### [Your objective]
Among the records that follow, set down only the lines from the one containing "count : u.cnt.toNat" to the one containing "FIX writes. -/", both included, exactly.

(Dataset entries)
theorem NrdOperation.nonRestoringIter (hN : 2 ≤ N) {x y : Int} {k : Nat} {u : DivUnit N} (h : NrdOperation x y k u)
    (hk : k < N) : NrdOperation x y (k + 1) u.nonRestoringIter where
  loop := h.loop.nonRestoringIter (by omega) hk
  latched := h.latched.nonRestoringIter
  index := nonRestoringIter_i_eq hN (by rw [h.index, Nat.mod_eq_of_lt hk]) hk

/-- The registers of NRD at FIX in the division of `x` by `y`. -/
structure NrdCorrected (x y : Int) (u : DivUnit N) : Prop where
  atFix : AtFix x.natAbs u
  latched : u.Latched x y
  count : u.cnt.toNat = nrdCount N x.natAbs y.natAbs

theorem NrdOperation.correct (hN : 2 ≤ N) {x y : Int} {u : DivUnit N} (h : NrdOperation x y N u) :
    NrdCorrected x y u.correct := by
  obtain ⟨hfix, hcnt⟩ := h.loop.correct (by omega)
  exact ⟨hfix, h.latched.correct, by rw [hcnt, h.latched.natAbs_divisor]⟩

/-- Rules R136 and R137: the results that FIX writes. -/
theorem NrdCorrected.writeResult (hN : 2 ≤ N) {x y : Int} {u : DivUnit N} (h : NrdCorrected x y u) :
    u.writeResult.quoR.toInt = quotOf x y ∧ u.writeResult.remR.toInt = remOf x y ∧
    u.writeResult.cntR.toNat = nrdCount N x.natAbs y.natAbs := by
  obtain ⟨hquo, hrem⟩ := h.atFix.writeResult (by omega) h.latched.dividend h.latched.divisor
  exact ⟨hquo, hrem, h.count⟩

/-- Rule R167's count as the statement writes it, on the operands' absolute values. -/
theorem nrdCount_natAbs (x y : Int) : nrdCount N x.natAbs y.natAbs = N + 1 - (|x| / |y| % 2).toNat := by
  rw [nrdCount, ← Int.natCast_natAbs, ← Int.natCast_natAbs]
  rfl

/-! ## An operation in a run -/

/-- NRD is idle and accepts `x / y` at the next edge, no reset comes before its result, and RD lets the machine run (rules
R103, R131, R135 and R239). -/
structure State.NrdAccepts (x y : Int) (s : State) : Prop where
  width : 2 ≤ s.N
  legal : s.rd.ph ≠ .corr
  idle : s.nrd.ph = .idle
  noReset : s.NoReset (s.N + 3)
  start : (s.edgeAt 0).nrd.start = true
  dividend : (s.edgeAt 0).nrd.dividend.toInt = x
  divisor : (s.edgeAt 0).nrd.divisor.toInt = y
  valid : chk (s.edgeAt 0).nrd.dividend (s.edgeAt 0).nrd.divisor = .none

theorem State.NrdAccepts.run_eq {x y : Int} {s : State} (h : s.NrdAccepts x y) (k : Nat) :
    run k s = .next ⟨s.N, rdRun k s.inputs s.rd, nrdRun k s.inputs s.nrd, s.inputs.drop k⟩ :=
  Machine.run_eq h.width k s.rd s.nrd s.inputs h.legal

theorem State.NrdAccepts.nrdRun_one {x y : Int} {s : State} (h : s.NrdAccepts x y) :
    nrdRun 1 s.inputs s.nrd = s.nrd.initialise (s.edgeAt 0).nrd.dividend (s.edgeAt 0).nrd.divisor := by
  have hedge : nrdRun 1 s.inputs s.nrd = nrdEdge false (s.edgeAt 0).nrd s.nrd := h.noReset.nrdRun_succ (by omega)
  rw [hedge, nrdEdge_idle _ h.idle, if_pos h.start, DivUnit.accept_of_valid h.valid]

/-- Rule R239: each edge after the accepting one takes one from the `N + 2` edges left. -/
theorem State.NrdAccepts.edgesLeft {x y : Int} {s : State} (h : s.NrdAccepts x y) (k : Nat) (hk : k ≤ s.N + 2) :
    (nrdRun (k + 1) s.inputs s.nrd).EdgesLeft .nrd (s.N + 2 - k) := by
  have hN := h.width
  induction k with
  | zero =>
    rw [h.nrdRun_one]
    exact s.nrd.initialise_edgesLeft (by omega) .nrd _ _
  | succ k ih =>
    have hleft := ih (by omega)
    rw [show s.N + 2 - k = s.N + 2 - (k + 1) + 1 by omega] at hleft
    rw [h.noReset.nrdRun_succ (by omega)]
    exact hleft.nrdEdge hN _

theorem State.NrdAccepts.ph_eq {x y : Int} {s : State} (h : s.NrdAccepts x y) (k : Nat) (hk : k ≤ s.N + 2) :
    (nrdRun (k + 1) s.inputs s.nrd).ph = nrdPhase (s.N + 2 - k) :=
  (h.edgesLeft k hk).ph_eq_nrdPhase

/-- The accepting edge starts the operation, and `k` more edges are `k` iterations. -/
theorem State.NrdAccepts.operation {x y : Int} {s : State} (h : s.NrdAccepts x y) (k : Nat) (hk : k ≤ s.N) :
    NrdOperation x y k (nrdRun (k + 1) s.inputs s.nrd) := by
  have hN := h.width
  induction k with
  | zero =>
    rw [h.nrdRun_one, ← h.dividend, ← h.divisor]
    exact nrdOperation_zero (by omega) h.valid s.nrd
  | succ k ih =>
    have hph := h.ph_eq k (by omega)
    rw [nrdPhase_of_le (by omega), if_neg (by omega)] at hph
    rw [h.noReset.nrdRun_succ (by omega), nrdEdge_iter _ hph]
    exact (ih (by omega)).nonRestoringIter hN hk

/-- The edge after the last iteration is CORR (rule R135). -/
theorem State.NrdAccepts.corrected {x y : Int} {s : State} (h : s.NrdAccepts x y) :
    NrdCorrected x y (nrdRun (s.N + 2) s.inputs s.nrd) := by
  have hph := h.ph_eq s.N (by omega)
  rw [nrdPhase_of_le le_rfl, if_pos rfl] at hph
  rw [h.noReset.nrdRun_succ (by omega), nrdEdge_corr _ hph]
  exact (h.operation s.N le_rfl).correct h.width

/-- The edge after CORR is FIX (rule R135). -/
theorem State.NrdAccepts.nrdRun_last {x y : Int} {s : State} (h : s.NrdAccepts x y) :
    nrdRun (s.N + 3) s.inputs s.nrd = (nrdRun (s.N + 2) s.inputs s.nrd).writeResult := by
  have hph := h.ph_eq (s.N + 1) (by omega)
  rw [show s.N + 2 - (s.N + 1) = 1 by omega] at hph
  rw [h.noReset.nrdRun_succ (by omega), nrdEdge_fix _ hph]

/-- The hypotheses of the two statements below say that NRD accepts. -/
theorem State.nrdAccepts {s : State} (hN : 2 ≤ s.N) (hlegal : s.rd.ph ≠ .corr) (hidle : s.nrd.ph = .idle)
    (hreset : s.NoReset (s.N + 3)) (hstart : (s.edgeAt 0).nrd.start = true)
    (ha : IsOperand s.N (s.edgeAt 0).nrd.dividend.toInt) (hb : IsOperand s.N (s.edgeAt 0).nrd.divisor.toInt)
    (hb0 : (s.edgeAt 0).nrd.divisor.toInt ≠ 0) :
    s.NrdAccepts (s.edgeAt 0).nrd.dividend.toInt (s.edgeAt 0).nrd.divisor.toInt :=
  ⟨hN, hlegal, hidle, hreset, hstart, rfl, rfl, (chk_eq_none_iff (by omega) _ _).2 ⟨ha, hb, hb0⟩⟩

/-- Settles O42: the edges left give the phase, `NrdLoop` holds after each iteration, and the correction makes it `AtFix`. -/
theorem nrdPathAndLoopInvariant : Obligations.NrdPathAndLoopInvariant := by
  intro s hN hlegal hidle hreset hstart ha hb hb0 Dv M
  have hacc := State.nrdAccepts hN hlegal hidle hreset hstart ha hb hb0
  refine ⟨fun k hk => ?_, ⟨_, hacc.run_eq (s.N + 2), ?_⟩, ⟨_, hacc.run_eq (s.N + 3), ?_⟩⟩
  · obtain ⟨hloop, hlatched, hindex⟩ := hacc.operation k hk
    have hph := (hacc.ph_eq k (by omega)).trans (nrdPhase_of_le hk)
    have hM : (nrdRun (k + 1) s.inputs s.nrd).M.toNat = M := hlatched.natAbs_divisor
    have hquo := hloop.quotient
    have hA := hloop.acc_eq
    have hrange := hloop.acc_range (by omega)
    rw [hM] at hquo hA hrange
    exact ⟨_, hacc.run_eq (k + 1), hph, hindex, hquo, hA, hloop.signFlag_iff, hrange⟩
  · obtain ⟨hfix, hlatched, -⟩ := hacc.corrected
    have hph := hacc.ph_eq (s.N + 1) (by omega)
    rw [show s.N + 2 - (s.N + 1) = 1 by omega] at hph
    exact ⟨hph, by rw [hfix.acc, hlatched.natAbs_divisor], hfix.signFlag_eq_false⟩
  · exact congrArg DivUnit.ph hacc.nrdRun_last

/-- Settles O40: a unit with edges left is busy and shows no result; CORR makes the remainder and the count, and FIX, the last
edge, writes them. -/
theorem nrdDivides : Obligations.NrdDivides := by
  intro s hN hlegal hidle hreset hstart ha hb hb0
  have hacc := State.nrdAccepts hN hlegal hidle hreset hstart ha hb hb0
  refine ⟨fun k hk1 hk => ?_, ⟨_, hacc.run_eq (s.N + 3), rfl, ?_⟩⟩
  · obtain ⟨k, rfl⟩ : ∃ j, k = j + 1 := ⟨k - 1, by omega⟩
    have hleft := hacc.edgesLeft k (by omega)
    have hbusy : (nrdRun (k + 1) s.inputs s.nrd).ph ≠ .idle := by
      rw [hleft.ph_eq_nrdPhase]
      exact nrdPhase_ne_idle (by omega)
    exact ⟨_, hacc.run_eq (k + 1), (DivUnit.outputs_busy _).2 hbusy, hleft.done.trans (decide_eq_false (by omega))⟩
  · have herr := (hacc.edgesLeft (s.N + 1) (by omega)).err
    obtain ⟨hquo, hrem, hcnt⟩ := hacc.corrected.writeResult hN
    dsimp only
    rw [hacc.nrdRun_last]
    exact ⟨rfl, rfl, congrArg ErrCode.code herr, hquo, hrem, hcnt.trans (nrdCount_natAbs _ _)⟩

end Sys2Proof.Machine
end

section
/-! PROOFS about the arithmetic of the operands: the sign correction (rule R163), the shift of the double register (rule R161)
and the division law (rule R162). -/

namespace Sys2Proof.Machine

variable {N : Nat}

/-- Settles O21: the words are `fixSign_eq_ofInt`, and their values `fixSign_toInt`; the two's complement of 0 is 0. -/
theorem signCorrectionOfMagnitude : Obligations.SignCorrectionOfMagnitude := by
  intro N m hN hm
  have hvalue := fixSign_toInt (by omega) m hm
  exact ⟨fixSign_eq_ofInt m true, rfl, hvalue true, hvalue false, BitVec.neg_zero N⟩

/-- The bit that leaves `Q` is the quotient of the doubled `Q` by `2^N`. -/
theorem double_div_two_pow (h : 1 ≤ N) (q : Nat) : 2 * q / 2 ^ N = q / 2 ^ (N - 1) := by
  rw [two_pow_pred h, Nat.mul_div_mul_left _ _ (by decide)]

/-- Settles O22: modulo `2^N` the doubled register is the shifted `Q`, and above that it is the shifted `A`. -/
theorem shiftOfDoubleRegister : Obligations.ShiftOfDoubleRegister := by
  intro N A Q hN
  have hdouble : 2 * (A.toNat * 2 ^ N + Q.toNat) = 2 * Q.toNat + 2 ^ N * (2 * A.toNat) := by ring
  refine ⟨?_, by simp [shiftAcc, bitWord], by simp [shiftQuo]⟩
  rw [show 2 * N + 1 = N + (N + 1) by omega, pow_add, Nat.mod_mul, hdouble, Nat.add_mul_mod_self_left,
    Nat.add_mul_div_left _ _ (Nat.two_pow_pos N), double_div_two_pow (by omega), shiftAcc_toNat (by omega),
    shiftQuo_toNat, Nat.add_comm (Q.toNat / _), Nat.mul_comm (2 ^ N), Nat.add_comm]

/-! ## The division law -/

/-- Rule R71 by absolute value. -/
theorem isOperand_iff_abs_le {v : Int} : IsOperand N v ↔ |v| ≤ 2 ^ (N - 1) - 1 := abs_le.symm

theorem isOperand_of_natAbs_lt {v : Int} (h : v.natAbs < 2 ^ (N - 1)) : IsOperand N v := by
  have hcast : ((2 : Int) ^ (N - 1)) = ((2 ^ (N - 1) : Nat) : Int) := by push_cast; rfl
  rw [isOperand_iff_abs_le, Int.abs_eq_natAbs, hcast]
  omega

/-- Rule R162: the remainder is that of the magnitudes, with the sign of the dividend. -/
theorem remOf_eq {x y : Int} (hy : y ≠ 0) : remOf x y = if x < 0 then -(|x| % |y|) else |x| % |y| := by
  have hsign : xor (xor (decide (x < 0)) (decide (y < 0))) (decide (x < 0)) = decide (y < 0) := by
    rw [Bool.xor_comm, ← Bool.xor_assoc, Bool.xor_self, Bool.false_xor]
  obtain ⟨-, hrem⟩ := quotOf_remOf_of_signs (Dv := x.natAbs) (M := y.natAbs) (by omega)
    (xor (decide (x < 0)) (decide (y < 0))) (decide (x < 0)) x y (eq_signed_natAbs x)
    (by rw [hsign]; exact eq_signed_natAbs y)
  simpa using hrem

theorem abs_remOf {x y : Int} (hy : y ≠ 0) : |remOf x y| = |x| % |y| := by
  have hnonneg := Int.emod_nonneg |x| (abs_ne_zero.2 hy)
  rw [remOf_eq hy]
  split
  · rw [abs_neg, abs_of_nonneg hnonneg]
  · exact abs_of_nonneg hnonneg

theorem abs_quotOf (x y : Int) : |quotOf x y| = |x| / |y| := by
  have hnonneg : 0 ≤ |x| / |y| := Int.ediv_nonneg (abs_nonneg x) (abs_nonneg y)
  unfold quotOf
  split
  · simpa using hnonneg
  · simpa using hnonneg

### [Your solution]
  count : u.cnt.toNat = nrdCount N x.natAbs y.natAbs

theorem NrdOperation.correct (hN : 2 ≤ N) {x y : Int} {u : DivUnit N} (h : NrdOperation x y N u) :
    NrdCorrected x y u.correct := by
  obtain ⟨hfix, hcnt⟩ := h.loop.correct (by omega)
  exact ⟨hfix, h.latched.correct, by rw [hcnt, h.latched.natAbs_divisor]⟩

/-- Rules R136 and R137: the results that FIX writes. -/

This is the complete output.